- **TASK GOAL**
Give again, word for word, each line below starting at the one that contains "match x.stack with" and ending at the one that contains "if x.stores = [] then s.endRun q".

(Collected data)
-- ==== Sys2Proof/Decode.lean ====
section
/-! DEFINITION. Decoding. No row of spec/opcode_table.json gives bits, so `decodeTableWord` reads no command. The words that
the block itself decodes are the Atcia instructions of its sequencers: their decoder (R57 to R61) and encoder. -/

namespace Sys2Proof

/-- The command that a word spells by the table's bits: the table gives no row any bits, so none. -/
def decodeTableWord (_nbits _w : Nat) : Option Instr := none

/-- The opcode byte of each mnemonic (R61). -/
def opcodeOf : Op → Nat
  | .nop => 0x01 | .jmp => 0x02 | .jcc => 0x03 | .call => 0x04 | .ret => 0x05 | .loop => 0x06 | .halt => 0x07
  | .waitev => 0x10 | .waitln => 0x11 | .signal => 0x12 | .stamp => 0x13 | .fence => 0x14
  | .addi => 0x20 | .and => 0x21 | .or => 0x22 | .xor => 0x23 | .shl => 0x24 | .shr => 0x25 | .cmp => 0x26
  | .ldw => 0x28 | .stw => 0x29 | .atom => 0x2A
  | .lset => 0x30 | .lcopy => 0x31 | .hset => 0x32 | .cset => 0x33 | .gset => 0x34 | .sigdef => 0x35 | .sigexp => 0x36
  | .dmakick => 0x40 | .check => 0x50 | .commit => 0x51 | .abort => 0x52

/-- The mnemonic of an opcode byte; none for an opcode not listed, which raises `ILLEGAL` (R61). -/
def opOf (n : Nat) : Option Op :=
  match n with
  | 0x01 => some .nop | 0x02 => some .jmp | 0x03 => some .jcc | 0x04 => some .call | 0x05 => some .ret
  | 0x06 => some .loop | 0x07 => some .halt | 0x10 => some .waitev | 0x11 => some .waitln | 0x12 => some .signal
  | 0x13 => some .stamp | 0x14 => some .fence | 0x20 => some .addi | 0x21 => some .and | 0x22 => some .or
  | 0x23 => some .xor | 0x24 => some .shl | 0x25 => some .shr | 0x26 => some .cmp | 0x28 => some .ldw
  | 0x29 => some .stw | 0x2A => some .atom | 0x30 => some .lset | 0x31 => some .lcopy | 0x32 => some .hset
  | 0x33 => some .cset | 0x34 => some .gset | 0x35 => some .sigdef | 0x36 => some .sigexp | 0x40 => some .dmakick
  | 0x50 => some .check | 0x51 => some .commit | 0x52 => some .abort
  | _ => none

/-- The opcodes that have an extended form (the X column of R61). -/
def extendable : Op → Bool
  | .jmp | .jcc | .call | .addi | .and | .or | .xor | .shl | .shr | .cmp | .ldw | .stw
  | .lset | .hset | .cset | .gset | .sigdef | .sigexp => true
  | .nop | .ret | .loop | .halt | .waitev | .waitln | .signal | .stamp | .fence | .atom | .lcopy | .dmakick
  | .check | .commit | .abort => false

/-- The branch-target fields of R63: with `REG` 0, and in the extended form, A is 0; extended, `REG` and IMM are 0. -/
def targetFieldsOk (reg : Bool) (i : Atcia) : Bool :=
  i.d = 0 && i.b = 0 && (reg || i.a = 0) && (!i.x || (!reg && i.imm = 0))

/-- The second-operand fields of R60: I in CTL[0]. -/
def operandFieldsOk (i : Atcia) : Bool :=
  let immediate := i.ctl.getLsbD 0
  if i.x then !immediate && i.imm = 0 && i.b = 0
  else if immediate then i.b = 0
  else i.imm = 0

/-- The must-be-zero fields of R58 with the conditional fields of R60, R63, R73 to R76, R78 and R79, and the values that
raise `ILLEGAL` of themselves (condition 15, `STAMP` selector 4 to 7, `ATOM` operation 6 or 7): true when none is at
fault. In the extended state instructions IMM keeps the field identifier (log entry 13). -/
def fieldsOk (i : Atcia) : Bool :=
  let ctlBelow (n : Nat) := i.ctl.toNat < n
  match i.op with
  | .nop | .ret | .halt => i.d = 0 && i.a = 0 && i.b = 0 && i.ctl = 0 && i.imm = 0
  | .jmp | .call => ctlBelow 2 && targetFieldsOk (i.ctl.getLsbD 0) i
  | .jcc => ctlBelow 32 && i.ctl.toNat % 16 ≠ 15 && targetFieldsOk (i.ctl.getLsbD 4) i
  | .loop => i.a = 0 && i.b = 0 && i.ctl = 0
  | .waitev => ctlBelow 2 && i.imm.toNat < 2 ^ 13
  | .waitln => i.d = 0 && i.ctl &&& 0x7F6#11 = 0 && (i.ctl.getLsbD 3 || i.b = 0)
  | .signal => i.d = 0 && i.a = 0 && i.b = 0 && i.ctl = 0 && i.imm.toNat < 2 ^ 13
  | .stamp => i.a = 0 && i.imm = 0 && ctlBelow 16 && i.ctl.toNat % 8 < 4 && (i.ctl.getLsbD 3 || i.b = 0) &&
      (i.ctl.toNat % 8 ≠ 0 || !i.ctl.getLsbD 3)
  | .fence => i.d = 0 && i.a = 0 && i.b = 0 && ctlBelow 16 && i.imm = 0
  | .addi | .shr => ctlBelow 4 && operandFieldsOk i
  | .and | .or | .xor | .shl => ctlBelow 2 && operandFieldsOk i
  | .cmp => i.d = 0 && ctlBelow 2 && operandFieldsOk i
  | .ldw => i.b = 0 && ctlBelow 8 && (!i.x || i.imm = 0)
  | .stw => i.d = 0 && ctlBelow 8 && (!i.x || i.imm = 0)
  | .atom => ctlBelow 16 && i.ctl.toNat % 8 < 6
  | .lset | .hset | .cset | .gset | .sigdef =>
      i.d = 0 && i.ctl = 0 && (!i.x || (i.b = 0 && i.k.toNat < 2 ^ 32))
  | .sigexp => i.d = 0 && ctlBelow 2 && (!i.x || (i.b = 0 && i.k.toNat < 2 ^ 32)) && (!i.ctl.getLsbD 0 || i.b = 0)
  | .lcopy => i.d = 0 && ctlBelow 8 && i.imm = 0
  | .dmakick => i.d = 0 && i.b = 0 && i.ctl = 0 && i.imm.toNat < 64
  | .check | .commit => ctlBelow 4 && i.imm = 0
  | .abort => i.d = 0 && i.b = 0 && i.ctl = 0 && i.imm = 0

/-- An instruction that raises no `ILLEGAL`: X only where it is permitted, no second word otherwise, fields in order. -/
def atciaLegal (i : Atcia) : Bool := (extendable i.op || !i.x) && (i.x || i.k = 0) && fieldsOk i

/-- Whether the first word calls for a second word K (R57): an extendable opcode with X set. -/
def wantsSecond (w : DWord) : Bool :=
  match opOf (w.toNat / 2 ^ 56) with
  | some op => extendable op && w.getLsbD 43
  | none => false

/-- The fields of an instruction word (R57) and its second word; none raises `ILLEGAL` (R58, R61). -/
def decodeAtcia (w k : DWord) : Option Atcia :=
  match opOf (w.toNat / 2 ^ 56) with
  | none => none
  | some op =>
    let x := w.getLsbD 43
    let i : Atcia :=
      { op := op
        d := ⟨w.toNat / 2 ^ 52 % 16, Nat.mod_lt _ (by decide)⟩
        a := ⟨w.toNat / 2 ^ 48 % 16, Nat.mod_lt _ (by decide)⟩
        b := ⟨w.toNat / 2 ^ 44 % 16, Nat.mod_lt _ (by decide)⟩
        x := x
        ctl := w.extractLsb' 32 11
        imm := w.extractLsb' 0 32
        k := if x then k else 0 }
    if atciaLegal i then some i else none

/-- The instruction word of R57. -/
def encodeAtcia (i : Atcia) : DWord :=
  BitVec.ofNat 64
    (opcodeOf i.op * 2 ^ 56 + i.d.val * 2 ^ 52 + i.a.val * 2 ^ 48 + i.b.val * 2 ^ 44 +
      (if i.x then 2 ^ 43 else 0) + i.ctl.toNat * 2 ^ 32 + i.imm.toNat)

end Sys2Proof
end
...
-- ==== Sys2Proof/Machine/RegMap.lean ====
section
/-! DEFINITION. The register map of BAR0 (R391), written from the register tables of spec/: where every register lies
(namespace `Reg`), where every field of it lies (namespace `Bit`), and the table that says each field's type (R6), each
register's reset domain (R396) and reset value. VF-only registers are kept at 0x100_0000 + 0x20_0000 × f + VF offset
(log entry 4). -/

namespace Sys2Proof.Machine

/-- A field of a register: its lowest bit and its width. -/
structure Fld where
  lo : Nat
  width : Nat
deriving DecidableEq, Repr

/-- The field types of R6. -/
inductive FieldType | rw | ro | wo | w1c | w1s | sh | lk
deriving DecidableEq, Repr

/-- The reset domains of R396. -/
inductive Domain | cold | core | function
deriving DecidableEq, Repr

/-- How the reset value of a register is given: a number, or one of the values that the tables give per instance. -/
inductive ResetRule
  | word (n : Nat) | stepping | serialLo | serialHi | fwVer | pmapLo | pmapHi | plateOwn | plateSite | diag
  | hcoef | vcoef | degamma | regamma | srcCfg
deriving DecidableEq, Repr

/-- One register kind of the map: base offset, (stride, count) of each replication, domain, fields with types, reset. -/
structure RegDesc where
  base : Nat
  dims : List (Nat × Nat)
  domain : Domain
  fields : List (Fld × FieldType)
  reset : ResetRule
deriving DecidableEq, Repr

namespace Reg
--
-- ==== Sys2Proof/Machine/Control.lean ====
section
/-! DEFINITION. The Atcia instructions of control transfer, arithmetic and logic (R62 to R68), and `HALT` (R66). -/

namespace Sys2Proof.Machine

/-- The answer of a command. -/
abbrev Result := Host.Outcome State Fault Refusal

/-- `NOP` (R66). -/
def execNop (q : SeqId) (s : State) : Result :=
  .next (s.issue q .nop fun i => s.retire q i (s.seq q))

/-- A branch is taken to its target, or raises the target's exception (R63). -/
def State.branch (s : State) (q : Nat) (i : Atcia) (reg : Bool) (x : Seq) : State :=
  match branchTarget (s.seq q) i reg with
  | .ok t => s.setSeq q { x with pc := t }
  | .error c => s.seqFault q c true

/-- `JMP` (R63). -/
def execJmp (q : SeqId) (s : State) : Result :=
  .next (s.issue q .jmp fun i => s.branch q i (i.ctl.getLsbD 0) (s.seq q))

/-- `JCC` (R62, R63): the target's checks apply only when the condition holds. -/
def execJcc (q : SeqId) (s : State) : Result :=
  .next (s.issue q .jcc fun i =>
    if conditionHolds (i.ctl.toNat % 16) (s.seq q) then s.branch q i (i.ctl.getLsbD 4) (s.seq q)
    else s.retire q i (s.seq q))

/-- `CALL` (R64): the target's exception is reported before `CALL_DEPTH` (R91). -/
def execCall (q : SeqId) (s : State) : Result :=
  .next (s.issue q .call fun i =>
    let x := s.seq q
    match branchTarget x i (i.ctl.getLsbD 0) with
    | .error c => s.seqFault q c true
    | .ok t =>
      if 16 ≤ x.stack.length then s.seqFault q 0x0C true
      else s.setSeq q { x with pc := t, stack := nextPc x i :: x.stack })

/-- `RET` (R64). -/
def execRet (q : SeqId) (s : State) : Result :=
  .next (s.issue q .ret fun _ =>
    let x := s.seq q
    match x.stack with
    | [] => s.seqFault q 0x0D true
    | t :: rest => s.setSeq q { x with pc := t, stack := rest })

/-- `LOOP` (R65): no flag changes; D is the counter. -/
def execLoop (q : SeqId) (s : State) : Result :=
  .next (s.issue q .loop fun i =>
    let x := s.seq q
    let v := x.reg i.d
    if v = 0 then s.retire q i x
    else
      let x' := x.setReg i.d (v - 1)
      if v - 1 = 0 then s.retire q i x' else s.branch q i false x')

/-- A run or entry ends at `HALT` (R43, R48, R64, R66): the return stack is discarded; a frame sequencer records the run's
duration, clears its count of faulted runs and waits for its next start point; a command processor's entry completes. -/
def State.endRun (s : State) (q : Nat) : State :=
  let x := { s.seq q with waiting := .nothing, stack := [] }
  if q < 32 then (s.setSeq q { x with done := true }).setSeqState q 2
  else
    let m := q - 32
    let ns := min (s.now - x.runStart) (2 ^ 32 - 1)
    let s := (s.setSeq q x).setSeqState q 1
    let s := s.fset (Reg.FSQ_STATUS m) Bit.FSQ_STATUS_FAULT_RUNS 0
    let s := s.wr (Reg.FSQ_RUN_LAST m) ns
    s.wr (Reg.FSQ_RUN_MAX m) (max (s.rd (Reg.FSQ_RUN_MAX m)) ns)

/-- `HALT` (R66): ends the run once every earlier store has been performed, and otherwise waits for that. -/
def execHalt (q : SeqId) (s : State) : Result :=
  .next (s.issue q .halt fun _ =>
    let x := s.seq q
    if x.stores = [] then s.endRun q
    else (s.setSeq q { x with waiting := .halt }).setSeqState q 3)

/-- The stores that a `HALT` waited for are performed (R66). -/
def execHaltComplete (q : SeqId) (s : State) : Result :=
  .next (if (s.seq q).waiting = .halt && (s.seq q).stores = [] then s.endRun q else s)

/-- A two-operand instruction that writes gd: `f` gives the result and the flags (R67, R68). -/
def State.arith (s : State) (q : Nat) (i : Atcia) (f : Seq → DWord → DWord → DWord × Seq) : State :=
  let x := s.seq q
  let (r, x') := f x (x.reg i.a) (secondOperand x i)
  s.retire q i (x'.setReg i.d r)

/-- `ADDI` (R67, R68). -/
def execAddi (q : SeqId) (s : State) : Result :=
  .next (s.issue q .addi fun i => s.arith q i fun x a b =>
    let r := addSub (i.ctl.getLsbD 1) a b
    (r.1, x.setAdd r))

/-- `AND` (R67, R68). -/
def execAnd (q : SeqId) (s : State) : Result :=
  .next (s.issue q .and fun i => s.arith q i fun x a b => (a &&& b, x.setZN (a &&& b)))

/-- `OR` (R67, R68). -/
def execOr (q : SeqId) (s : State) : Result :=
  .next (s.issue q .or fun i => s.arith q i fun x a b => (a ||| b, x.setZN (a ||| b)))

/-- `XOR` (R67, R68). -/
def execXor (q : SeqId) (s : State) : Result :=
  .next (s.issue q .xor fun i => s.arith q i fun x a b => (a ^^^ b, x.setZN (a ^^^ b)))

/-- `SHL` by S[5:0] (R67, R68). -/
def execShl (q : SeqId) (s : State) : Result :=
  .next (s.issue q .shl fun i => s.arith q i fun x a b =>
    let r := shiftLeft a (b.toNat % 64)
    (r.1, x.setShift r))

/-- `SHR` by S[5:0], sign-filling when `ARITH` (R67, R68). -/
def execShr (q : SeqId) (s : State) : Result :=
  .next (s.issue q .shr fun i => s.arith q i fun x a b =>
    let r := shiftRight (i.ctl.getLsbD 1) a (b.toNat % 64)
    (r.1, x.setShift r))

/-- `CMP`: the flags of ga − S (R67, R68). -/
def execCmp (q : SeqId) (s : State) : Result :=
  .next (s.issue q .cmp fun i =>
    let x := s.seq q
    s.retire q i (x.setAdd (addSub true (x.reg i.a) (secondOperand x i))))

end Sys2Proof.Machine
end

- **SOLUTION TO THE EXERCISE**
    match x.stack with
    | [] => s.seqFault q 0x0D true
    | t :: rest => s.setSeq q { x with pc := t, stack := rest })

/-- `LOOP` (R65): no flag changes; D is the counter. -/
def execLoop (q : SeqId) (s : State) : Result :=
  .next (s.issue q .loop fun i =>
    let x := s.seq q
    let v := x.reg i.d
    if v = 0 then s.retire q i x
    else
      let x' := x.setReg i.d (v - 1)
      if v - 1 = 0 then s.retire q i x' else s.branch q i false x')

/-- A run or entry ends at `HALT` (R43, R48, R64, R66): the return stack is discarded; a frame sequencer records the run's
duration, clears its count of faulted runs and waits for its next start point; a command processor's entry completes. -/
def State.endRun (s : State) (q : Nat) : State :=
  let x := { s.seq q with waiting := .nothing, stack := [] }
  if q < 32 then (s.setSeq q { x with done := true }).setSeqState q 2
  else
    let m := q - 32
    let ns := min (s.now - x.runStart) (2 ^ 32 - 1)
    let s := (s.setSeq q x).setSeqState q 1
    let s := s.fset (Reg.FSQ_STATUS m) Bit.FSQ_STATUS_FAULT_RUNS 0
    let s := s.wr (Reg.FSQ_RUN_LAST m) ns
    s.wr (Reg.FSQ_RUN_MAX m) (max (s.rd (Reg.FSQ_RUN_MAX m)) ns)

/-- `HALT` (R66): ends the run once every earlier store has been performed, and otherwise waits for that. -/
def execHalt (q : SeqId) (s : State) : Result :=
  .next (s.issue q .halt fun _ =>
    let x := s.seq q
    if x.stores = [] then s.endRun q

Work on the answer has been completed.